*Exercise details*. Search each line below for "isInteger", then return the lines where it appears.

*Material for this task*.
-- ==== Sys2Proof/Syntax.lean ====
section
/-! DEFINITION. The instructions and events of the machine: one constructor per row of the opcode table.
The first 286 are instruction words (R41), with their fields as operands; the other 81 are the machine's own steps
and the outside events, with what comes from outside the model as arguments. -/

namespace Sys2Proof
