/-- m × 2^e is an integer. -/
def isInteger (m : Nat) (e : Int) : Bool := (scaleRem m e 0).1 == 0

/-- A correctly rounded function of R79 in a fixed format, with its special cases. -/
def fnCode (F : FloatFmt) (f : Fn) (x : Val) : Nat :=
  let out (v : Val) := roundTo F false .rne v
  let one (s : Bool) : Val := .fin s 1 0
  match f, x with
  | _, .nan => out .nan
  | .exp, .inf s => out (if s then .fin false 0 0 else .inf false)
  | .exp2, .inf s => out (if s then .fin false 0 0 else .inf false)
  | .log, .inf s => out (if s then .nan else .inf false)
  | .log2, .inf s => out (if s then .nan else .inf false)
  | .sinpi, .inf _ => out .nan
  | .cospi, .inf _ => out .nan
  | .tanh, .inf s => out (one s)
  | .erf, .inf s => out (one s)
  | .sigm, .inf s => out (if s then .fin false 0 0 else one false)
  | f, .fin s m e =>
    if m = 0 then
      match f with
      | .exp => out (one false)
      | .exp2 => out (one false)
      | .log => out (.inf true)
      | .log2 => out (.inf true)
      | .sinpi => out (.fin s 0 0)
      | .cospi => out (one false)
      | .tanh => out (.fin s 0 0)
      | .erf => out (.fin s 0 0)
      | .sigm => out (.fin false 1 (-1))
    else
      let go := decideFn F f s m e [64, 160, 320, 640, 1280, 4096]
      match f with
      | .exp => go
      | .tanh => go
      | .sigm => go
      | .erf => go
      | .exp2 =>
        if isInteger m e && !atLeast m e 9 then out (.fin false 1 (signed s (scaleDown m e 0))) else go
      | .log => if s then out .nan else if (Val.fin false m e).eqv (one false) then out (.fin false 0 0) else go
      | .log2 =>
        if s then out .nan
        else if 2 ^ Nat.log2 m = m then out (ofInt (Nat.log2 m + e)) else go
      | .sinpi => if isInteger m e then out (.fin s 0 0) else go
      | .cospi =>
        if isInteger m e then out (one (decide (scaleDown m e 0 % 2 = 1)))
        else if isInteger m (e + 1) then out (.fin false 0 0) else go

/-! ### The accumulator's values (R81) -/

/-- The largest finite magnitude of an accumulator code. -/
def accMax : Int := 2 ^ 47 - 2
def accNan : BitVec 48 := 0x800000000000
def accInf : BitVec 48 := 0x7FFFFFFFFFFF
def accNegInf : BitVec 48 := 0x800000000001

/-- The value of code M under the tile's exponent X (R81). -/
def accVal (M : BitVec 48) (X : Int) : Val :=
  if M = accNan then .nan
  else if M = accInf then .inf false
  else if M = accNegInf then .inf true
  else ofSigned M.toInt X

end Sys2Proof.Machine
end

*Task response*.
def isInteger (m : Nat) (e : Int) : Bool := (scaleRem m e 0).1 == 0
        if isInteger m e && !atLeast m e 9 then out (.fin false 1 (signed s (scaleDown m e 0))) else go
      | .sinpi => if isInteger m e then out (.fin s 0 0) else go
        if isInteger m e then out (one (decide (scaleDown m e 0 % 2 = 1)))
        else if isInteger m (e + 1) then out (.fin false 0 0) else go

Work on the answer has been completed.